### Input material
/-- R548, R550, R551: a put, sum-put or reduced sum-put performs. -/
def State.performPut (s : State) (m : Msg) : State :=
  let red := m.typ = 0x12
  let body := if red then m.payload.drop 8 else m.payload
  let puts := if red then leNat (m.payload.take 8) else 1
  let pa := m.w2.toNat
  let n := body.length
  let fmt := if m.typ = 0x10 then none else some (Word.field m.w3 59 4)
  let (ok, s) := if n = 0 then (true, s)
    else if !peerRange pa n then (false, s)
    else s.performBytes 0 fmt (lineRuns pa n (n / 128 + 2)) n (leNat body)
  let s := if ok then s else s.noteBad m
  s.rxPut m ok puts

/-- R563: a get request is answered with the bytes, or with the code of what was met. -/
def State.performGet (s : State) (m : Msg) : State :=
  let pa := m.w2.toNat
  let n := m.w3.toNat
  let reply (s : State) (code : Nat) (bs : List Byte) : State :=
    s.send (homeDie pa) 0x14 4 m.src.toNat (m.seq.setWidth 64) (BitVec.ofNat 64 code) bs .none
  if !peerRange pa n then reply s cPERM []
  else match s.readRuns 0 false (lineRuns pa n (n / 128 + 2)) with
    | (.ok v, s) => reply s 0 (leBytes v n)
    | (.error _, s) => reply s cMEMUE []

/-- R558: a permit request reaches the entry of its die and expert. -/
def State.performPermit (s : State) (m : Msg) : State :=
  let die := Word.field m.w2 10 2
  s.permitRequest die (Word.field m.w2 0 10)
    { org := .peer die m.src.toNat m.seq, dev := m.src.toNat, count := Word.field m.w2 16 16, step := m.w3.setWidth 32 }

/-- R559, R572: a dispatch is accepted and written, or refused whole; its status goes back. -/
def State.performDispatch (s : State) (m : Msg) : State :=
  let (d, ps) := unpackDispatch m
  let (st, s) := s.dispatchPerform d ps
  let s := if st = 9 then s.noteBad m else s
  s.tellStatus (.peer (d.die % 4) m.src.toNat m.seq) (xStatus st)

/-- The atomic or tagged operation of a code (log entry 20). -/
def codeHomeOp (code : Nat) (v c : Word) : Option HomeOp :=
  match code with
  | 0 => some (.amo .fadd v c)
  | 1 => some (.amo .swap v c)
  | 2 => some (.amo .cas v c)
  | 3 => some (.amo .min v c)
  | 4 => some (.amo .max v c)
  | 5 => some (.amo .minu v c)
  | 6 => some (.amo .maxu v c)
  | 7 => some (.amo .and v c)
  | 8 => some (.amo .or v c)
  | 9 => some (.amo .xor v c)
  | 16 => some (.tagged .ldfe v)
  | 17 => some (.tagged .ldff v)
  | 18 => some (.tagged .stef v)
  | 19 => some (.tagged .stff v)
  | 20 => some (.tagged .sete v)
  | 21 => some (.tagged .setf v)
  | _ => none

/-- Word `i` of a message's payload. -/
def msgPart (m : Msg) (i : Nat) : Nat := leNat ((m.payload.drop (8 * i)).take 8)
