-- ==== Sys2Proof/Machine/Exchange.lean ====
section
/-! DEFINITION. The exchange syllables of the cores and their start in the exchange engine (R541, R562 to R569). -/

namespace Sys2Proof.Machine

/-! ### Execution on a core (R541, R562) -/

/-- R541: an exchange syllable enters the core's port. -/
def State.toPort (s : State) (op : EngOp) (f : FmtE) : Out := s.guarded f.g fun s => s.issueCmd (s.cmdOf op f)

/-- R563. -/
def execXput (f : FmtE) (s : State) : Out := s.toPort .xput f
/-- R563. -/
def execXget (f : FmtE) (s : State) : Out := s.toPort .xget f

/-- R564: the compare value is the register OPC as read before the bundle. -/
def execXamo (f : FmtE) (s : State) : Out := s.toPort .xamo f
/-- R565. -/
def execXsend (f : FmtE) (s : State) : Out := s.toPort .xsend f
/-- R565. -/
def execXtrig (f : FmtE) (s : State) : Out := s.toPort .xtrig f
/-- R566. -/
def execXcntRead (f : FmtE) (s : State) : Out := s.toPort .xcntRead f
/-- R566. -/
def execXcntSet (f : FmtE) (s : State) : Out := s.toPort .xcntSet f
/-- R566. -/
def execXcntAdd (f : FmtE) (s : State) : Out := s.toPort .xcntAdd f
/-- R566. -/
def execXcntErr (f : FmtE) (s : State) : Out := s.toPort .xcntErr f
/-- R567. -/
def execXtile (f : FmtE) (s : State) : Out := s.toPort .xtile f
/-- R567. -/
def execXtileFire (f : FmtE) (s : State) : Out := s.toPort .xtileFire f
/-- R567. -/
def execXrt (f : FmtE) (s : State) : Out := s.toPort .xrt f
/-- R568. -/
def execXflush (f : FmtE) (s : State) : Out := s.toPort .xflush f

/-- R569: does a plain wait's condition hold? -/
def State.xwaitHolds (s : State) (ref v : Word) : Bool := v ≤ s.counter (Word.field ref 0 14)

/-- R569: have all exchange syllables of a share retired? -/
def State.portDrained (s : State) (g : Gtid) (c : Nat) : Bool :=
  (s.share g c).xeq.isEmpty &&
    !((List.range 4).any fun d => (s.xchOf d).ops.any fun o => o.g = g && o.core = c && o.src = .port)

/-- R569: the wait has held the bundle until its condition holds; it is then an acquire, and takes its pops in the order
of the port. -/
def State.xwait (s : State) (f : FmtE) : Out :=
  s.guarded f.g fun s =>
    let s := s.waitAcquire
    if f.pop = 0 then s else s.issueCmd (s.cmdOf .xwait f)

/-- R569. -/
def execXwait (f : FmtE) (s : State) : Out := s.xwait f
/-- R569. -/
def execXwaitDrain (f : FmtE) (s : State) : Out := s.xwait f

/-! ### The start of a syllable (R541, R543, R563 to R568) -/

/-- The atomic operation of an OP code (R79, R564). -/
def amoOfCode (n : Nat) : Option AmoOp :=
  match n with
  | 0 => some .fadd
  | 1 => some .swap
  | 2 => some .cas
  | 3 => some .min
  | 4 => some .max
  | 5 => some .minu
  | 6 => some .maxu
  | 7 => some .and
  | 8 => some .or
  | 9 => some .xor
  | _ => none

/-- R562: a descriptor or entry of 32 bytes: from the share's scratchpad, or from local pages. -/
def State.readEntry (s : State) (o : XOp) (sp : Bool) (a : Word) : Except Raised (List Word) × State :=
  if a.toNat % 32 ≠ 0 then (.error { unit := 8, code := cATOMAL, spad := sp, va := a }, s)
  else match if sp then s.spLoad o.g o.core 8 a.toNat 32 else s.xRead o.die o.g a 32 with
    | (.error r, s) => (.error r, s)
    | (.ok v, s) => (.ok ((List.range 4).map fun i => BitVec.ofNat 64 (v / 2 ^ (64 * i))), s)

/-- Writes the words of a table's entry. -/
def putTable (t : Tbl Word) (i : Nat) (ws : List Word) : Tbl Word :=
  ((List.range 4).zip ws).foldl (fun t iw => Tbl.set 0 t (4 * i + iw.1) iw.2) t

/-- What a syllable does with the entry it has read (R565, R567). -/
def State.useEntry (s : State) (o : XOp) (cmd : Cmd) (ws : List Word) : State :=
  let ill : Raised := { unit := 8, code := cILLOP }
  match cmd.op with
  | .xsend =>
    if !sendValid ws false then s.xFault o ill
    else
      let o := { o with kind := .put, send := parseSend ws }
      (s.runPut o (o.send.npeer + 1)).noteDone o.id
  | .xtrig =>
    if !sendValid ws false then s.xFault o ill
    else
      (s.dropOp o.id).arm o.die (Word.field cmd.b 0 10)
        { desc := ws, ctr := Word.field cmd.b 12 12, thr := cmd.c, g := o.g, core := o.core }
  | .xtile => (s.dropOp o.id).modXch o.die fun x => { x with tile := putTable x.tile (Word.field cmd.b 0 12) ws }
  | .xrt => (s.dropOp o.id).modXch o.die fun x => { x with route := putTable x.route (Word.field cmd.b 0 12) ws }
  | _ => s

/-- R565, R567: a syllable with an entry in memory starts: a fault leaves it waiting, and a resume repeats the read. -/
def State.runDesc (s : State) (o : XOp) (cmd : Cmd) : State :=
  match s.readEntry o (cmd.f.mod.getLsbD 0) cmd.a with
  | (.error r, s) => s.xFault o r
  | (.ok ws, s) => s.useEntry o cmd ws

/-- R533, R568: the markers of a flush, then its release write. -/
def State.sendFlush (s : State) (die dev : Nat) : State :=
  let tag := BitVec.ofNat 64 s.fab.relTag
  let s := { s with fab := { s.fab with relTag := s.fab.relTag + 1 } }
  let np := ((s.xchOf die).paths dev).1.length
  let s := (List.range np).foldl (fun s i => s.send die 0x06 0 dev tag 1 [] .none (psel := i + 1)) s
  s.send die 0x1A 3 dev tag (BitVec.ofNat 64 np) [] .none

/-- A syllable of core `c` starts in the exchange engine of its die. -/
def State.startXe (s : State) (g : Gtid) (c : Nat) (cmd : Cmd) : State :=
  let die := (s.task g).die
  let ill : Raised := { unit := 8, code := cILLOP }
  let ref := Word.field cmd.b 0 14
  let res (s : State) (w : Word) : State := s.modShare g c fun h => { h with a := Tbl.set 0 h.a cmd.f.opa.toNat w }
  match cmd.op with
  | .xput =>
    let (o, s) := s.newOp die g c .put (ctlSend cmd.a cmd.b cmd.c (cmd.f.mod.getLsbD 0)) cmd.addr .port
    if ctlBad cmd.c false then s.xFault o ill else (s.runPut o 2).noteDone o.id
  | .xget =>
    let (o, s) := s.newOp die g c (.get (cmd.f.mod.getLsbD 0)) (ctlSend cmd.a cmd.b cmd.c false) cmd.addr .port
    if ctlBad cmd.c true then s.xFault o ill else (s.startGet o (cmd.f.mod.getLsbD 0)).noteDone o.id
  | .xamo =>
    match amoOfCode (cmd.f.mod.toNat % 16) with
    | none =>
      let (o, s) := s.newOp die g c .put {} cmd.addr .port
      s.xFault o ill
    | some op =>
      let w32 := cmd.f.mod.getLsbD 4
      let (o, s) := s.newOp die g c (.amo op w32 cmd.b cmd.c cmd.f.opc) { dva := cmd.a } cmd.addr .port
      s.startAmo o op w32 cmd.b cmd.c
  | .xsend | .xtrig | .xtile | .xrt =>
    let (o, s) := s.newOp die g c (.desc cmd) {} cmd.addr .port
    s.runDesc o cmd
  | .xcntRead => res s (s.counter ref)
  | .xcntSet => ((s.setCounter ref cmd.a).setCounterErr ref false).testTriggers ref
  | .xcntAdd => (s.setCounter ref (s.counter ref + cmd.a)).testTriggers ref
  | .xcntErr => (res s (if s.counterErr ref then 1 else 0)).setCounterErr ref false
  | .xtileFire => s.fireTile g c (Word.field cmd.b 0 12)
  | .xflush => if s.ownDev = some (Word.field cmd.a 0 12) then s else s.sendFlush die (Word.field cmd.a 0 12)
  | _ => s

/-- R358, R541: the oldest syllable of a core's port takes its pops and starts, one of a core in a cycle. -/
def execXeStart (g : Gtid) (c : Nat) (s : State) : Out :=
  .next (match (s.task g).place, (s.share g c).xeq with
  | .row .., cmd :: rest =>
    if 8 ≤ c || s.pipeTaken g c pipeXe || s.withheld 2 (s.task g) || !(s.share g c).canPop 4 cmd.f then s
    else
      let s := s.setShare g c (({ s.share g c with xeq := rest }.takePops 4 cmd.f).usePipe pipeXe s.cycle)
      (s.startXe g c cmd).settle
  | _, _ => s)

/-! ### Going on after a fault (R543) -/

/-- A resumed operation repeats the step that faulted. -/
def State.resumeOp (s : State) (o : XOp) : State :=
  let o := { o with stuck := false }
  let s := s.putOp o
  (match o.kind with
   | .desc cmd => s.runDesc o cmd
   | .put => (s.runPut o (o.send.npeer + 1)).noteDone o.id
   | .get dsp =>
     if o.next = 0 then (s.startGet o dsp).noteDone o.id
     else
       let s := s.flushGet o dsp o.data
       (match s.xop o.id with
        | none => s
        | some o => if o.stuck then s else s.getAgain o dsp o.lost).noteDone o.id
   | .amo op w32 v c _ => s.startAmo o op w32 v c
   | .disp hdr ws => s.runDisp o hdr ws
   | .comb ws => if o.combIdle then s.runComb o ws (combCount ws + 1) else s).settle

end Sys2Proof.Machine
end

### Exercise prompt
Your response should hold the lines from the first line of the entries above through the line with "let (st, s) := s.dispatchPerform d ps", each retyped exactly, and nothing else.

### Task output
/-- R548, R550, R551: a put, sum-put or reduced sum-put performs. -/
def State.performPut (s : State) (m : Msg) : State :=
  let red := m.typ = 0x12
  let body := if red then m.payload.drop 8 else m.payload
  let puts := if red then leNat (m.payload.take 8) else 1
  let pa := m.w2.toNat
  let n := body.length
  let fmt := if m.typ = 0x10 then none else some (Word.field m.w3 59 4)
  let (ok, s) := if n = 0 then (true, s)
    else if !peerRange pa n then (false, s)
    else s.performBytes 0 fmt (lineRuns pa n (n / 128 + 2)) n (leNat body)
  let s := if ok then s else s.noteBad m
  s.rxPut m ok puts

/-- R563: a get request is answered with the bytes, or with the code of what was met. -/
def State.performGet (s : State) (m : Msg) : State :=
  let pa := m.w2.toNat
  let n := m.w3.toNat
  let reply (s : State) (code : Nat) (bs : List Byte) : State :=
    s.send (homeDie pa) 0x14 4 m.src.toNat (m.seq.setWidth 64) (BitVec.ofNat 64 code) bs .none
  if !peerRange pa n then reply s cPERM []
  else match s.readRuns 0 false (lineRuns pa n (n / 128 + 2)) with
    | (.ok v, s) => reply s 0 (leBytes v n)
    | (.error _, s) => reply s cMEMUE []

/-- R558: a permit request reaches the entry of its die and expert. -/
def State.performPermit (s : State) (m : Msg) : State :=
  let die := Word.field m.w2 10 2
  s.permitRequest die (Word.field m.w2 0 10)
    { org := .peer die m.src.toNat m.seq, dev := m.src.toNat, count := Word.field m.w2 16 16, step := m.w3.setWidth 32 }

/-- R559, R572: a dispatch is accepted and written, or refused whole; its status goes back. -/
def State.performDispatch (s : State) (m : Msg) : State :=
  let (d, ps) := unpackDispatch m
  let (st, s) := s.dispatchPerform d ps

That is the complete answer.